Rx Bandits - Mandala
Orange County rock veterans RX Bandits released their sixth studio album, Mandala, recently. Often when a band reaches the six album total their best, most interesting work is long behind them.
What makes this new record from RX Bandits more intriguing than most is the dramatic line-up changes that have happened between their last album and this. The band has dropped their horn section, making this their first release as a standard four-piece. Of course that makes one wonder what effect it would have on their sound.
The answer at first is not positive. The opening pair of "My Lonesome Only Friend" and "It's Only Another Parsec..." see the band straddle the line between punk and rock with a sound that is eerily similar to mid-'90s Face To Face.
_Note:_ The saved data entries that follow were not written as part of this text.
-- ==== Sys2Proof/Machine/Receiver.lean ====
section
/-! DEFINITION. The Station Receiver: acceptance, the frame checks, placement and eviction, mark reports and button events (R24 to
R29, R32 to R34). -/

namespace Sys2Proof.Machine

/-! ## Acceptance and checks (R25, R26) -/

/-- The station whose entry holds a frame's source address (R25). -/
def stationOf (s : State) (f : Frame) : Option (Fin 16) :=
  (List.finRange 16).find? (fun i => (s.entry i).valid && ((s.entry i).address != 0) && ((s.entry i).address == f.src))

/-- A frame from an unknown station (R25). -/
def unknownStation (f : Frame) (s : State) : State :=
  forwardFrom .A f (logFault faultUnknownStation
    { subject := f.src, block := s.timebase.blockNumber, detail := frameStart f } (raise .unknownStation s))

/-- The length that check 4 requires (R26, R182). -/
def audioLength (body : List Byte) : Nat := 16 + 8 * audioEventCount body + 144 * audioChannels body

/-- The five checks of R26 on an accepted frame. -/
def passesChecks (s : State) (i : Fin 16) (f : Frame) : Bool :=
  headerPlain f.body && decide (audioChannels f.body = (s.entry i).channels) && decide (audioEventCount f.body ≤ 4)
    && decide (headerLength f.body = audioLength f.body) && lengthFits f.body (audioLength f.body)
    && (audioPattern f.body == (s.stations[i].state == .test))

/-! ## The Receive Window (R28, R29) -/

/-- The end of a frame at a counter. -/
def frameEnd (c : Counter) : Counter := c + BitVec.ofNat 32 frameSamples

/-- The reference from which counters of a window are ranked (R28). -/
def rankReference (x : Station) (c : Counter) : Counter :=
  match x.releasePoint with
  | some r => r - BitVec.ofNat 32 frameSamples
  | none =>
    match x.window.head? with
    | some h => h.counter - 0x80000000
    | none => c - 0x80000000

/-- The rank of a counter from a reference (R28). -/
def rankFrom (r c : Counter) : Nat := (c - r).toNat

/-- The capacity of a window (R28). -/
def windowSize (e : StationEntry) : Nat := 2 ^ e.windowOrder

/-- The counter of lowest rank among held frames and one more. -/
def lowestCounter (r c : Counter) (w : List HeldFrame) : Counter :=
  w.foldl (fun m h => if rankFrom r h.counter < rankFrom r m then h.counter else m) c

/-- Evicted-below after an eviction in TRACK or COAST (R29). -/
def raiseEvicted (x : Station) (c : Counter) : Option Counter :=
  if x.state.timed then
    match x.evictedBelow with
    | some e => if isBefore e (frameEnd c) then some (frameEnd c) else some e
    | none => some (frameEnd c)
  else x.evictedBelow

/-- A frame placed in a full window: the lowest of the held frames and the arriving one is evicted (R29). -/
def Station.placeEvicting (h : HeldFrame) (x : Station) : Station :=
  let low := lowestCounter (rankReference x h.counter) h.counter x.window
  { x with
    window := if low = h.counter then x.window else x.window.filter (fun g => g.counter != low) ++ [h]
    evictCount := satInc16 x.evictCount
    evictedBelow := raiseEvicted x low }

/-- Placement (R28, case 4). -/
def Station.place (capacity : Nat) (h : HeldFrame) (x : Station) : Station :=
  if x.window.length < capacity then { x with window := x.window ++ [h] } else x.placeEvicting h

/-- The four cases of R28. -/
inductive PlaceCase where
  | duplicate
  | late
  | overlap
  | placement
  deriving DecidableEq, Repr

/-- A held frame shares a sample with one at counter c. -/
def overlaps (c : Counter) (h : HeldFrame) : Bool := decide ((counterDiff c h.counter).natAbs < frameSamples)

/-- A frame at counter c is late: its end is at or below the release point (R28, case 2). -/
def isLate (x : Station) (c : Counter) : Bool :=
  match x.releasePoint with
  | some r => isAtOrBefore (frameEnd c) r
  | none => false

/-- The case of R28 that a checked frame at counter c falls in. -/
def placeCase (x : Station) (c : Counter) : PlaceCase :=
  if x.window.any (fun h => h.counter == c) then .duplicate
  else if isLate x c then .late
  else if x.window.any (overlaps c) then .overlap
  else .placement

/-! ## Events (R33, R34) -/

/-- What an event code means. -/
inductive EventMeaning where
  | confer (down : Bool)
  | mode (e : ModeEvent)
  deriving DecidableEq, Repr

/-- The event codes (R182). -/
def eventMeaning (code : Byte) : Option EventMeaning :=
  match code.toNat with
  | 1 => some (.confer true)
  | 2 => some (.confer false)
  | 3 => some (.mode .goOnRecord)
  | 4 => some (.mode .goOffRecord)
  | 5 => some (.mode .beginSidebar)
  | 6 => some (.mode .endSidebar)
  | 7 => some (.mode .beginClosed)
  | 8 => some (.mode .callRecess)
  | _ => none

/-- A serial is a repeat: one of the 16 ending at the newest (R33, step 2). -/
def isRepeat (newest : Option Byte) (serial : Byte) : Bool :=
  match newest with
  | some n => decide ((n - serial).toNat ≤ 15)
  | none => false

/-- A new event is routed in the awake part (R34). -/
def routeAwake (i : Fin 16) (e : ButtonEvent) (m : EventMeaning) (s : State) : State :=
  match m with
  | .confer down => takeToggle i e.channel.toNat down e.counter s
  | .mode x => if (s.entry i).benchAuthority then applyModeEvent x s else s

/-- A new event in STANDBY: a mode event of a station with wake enable and bench authority wakes the part and is then applied; any
other is dropped (R27, R140). -/
def routeStandby (i : Fin 16) (m : EventMeaning) (s : State) : State :=
  match m with
  | .confer _ => s
  | .mode x =>
    if (s.entry i).benchAuthority && (s.entry i).wakeEnable then applyModeEvent x (wake (.bench i) s) else s

/-- A valid event: a repeat is dropped; a new one enters the history and is routed (R33, steps 2 and 3). -/
def takeValidEvent (i : Fin 16) (e : ButtonEvent) (m : EventMeaning) (s : State) : State :=
  if isRepeat s.stations[i].newestSerial e.serial then s
  else
    let t := modStation i (fun x => { x with newestSerial := some e.serial }) s
    if s.part.awake then routeAwake i e m t else routeStandby i m t

/-- One event of a checked frame (R33). -/
def takeEvent (i : Fin 16) (f : Frame) (s : State) (e : ButtonEvent) : State :=
  match eventMeaning e.code with
  | some m => if e.channel.toNat < (s.entry i).channels then takeValidEvent i e m s else countFormat i f s
  | none => countFormat i f s

/-- The events of a checked frame, in the order it carries them (R32). -/
def takeEvents (i : Fin 16) (f : Frame) (s : State) : State := (audioEvents f.body).foldl (takeEvent i f) s

/-! ## Checked frames (R26, R28, R32) -/

/-- The frame as a window would hold it. -/
def heldOf (f : Frame) : HeldFrame := { counter := audioCounter f.body, samples := audioSamples f.body }

/-- The mark report and then the events of a checked frame (R32). -/
def reportAndEvents (i : Fin 16) (f : Frame) (s : State) : State :=
  takeEvents i f (takeReport i (audioMark f.body) (audioMarkCounter f.body) s)

/-- A checked frame of a station in ACQUIRE, TRACK or COAST (R28, R32). -/
def placeFrame (i : Fin 16) (f : Frame) (s : State) : State :=
  match placeCase s.stations[i] (audioCounter f.body) with
  | .duplicate => reportAndEvents i f s
  | .late => reportAndEvents i f (countLate i s)
  | .overlap => countFormat i f s
  | .placement =>
    reportAndEvents i f (modStation i (fun x => x.place (windowSize (s.entry i)) (heldOf f)) s)

/-- A checked frame in the awake part (R26). -/
def takeChecked (i : Fin 16) (f : Frame) (s : State) : State :=
  if s.stations[i].state = .test then
    takeEvents i f (checkPattern (audioCounter f.body) (audioSamples f.body) s)
  else placeFrame i f s

/-- An accepted frame outside STANDBY: the silence count returns to 0 and an ABSENT station goes to ACQUIRE (R24). -/
def acceptFrame (i : Fin 16) (s : State) : State :=
  let t := modStation i (fun x => { x with silence := 0 }) s
  if t.stations[i].state = .absent then enterAcquire i t else t

/-- An accepted frame (R24, R26, R27). -/
def receiveFrom (i : Fin 16) (f : Frame) (s : State) : State :=
  if s.part.awake then
    let t := acceptFrame i s
    if passesChecks t i f then takeChecked i f t else countFormat i f t
  else if passesChecks s i f then takeEvents i f s
  else countFormat i f s

/-- The Station Receiver takes a STATION_AUDIO frame (R25). -/
def receiveAudio (f : Frame) (s : State) : State :=
  match stationOf s f with
  | some i => receiveFrom i f s
  | none => unknownStation f s

end Sys2Proof.Machine
end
It seems like that's all the band needed to get that out of their system. After the opening pair of tracks the band settles into a mature, sophisticated sonic exploration. Standing in place of the horn section are the guitar and bass. Songs like "Mientras La Veo Senar", "March Of The Caterpiller" and "Burn It Down Low" feature funky noodling which ably stand in for the groove previously created by the horns.
Not all of the musical wanders work out. "Hope Is A Butterfly" is a schizophrenic speed up/slow down opus which looses the listener fairly quickly. While "Breakfast Cat"'s sweeping scope works, the album closer "Bring Our Children Home Or Everything Is Nothing" becomes self-indulgent by the end.
Everything on Mandala seems incredibly well thought out. The musicianship is impeccable. However that may be the album's greatest flaw; in all the efforts to break ground the songs seem to lack a spontaneity that would vanquish the sense of order that presides over much of the music.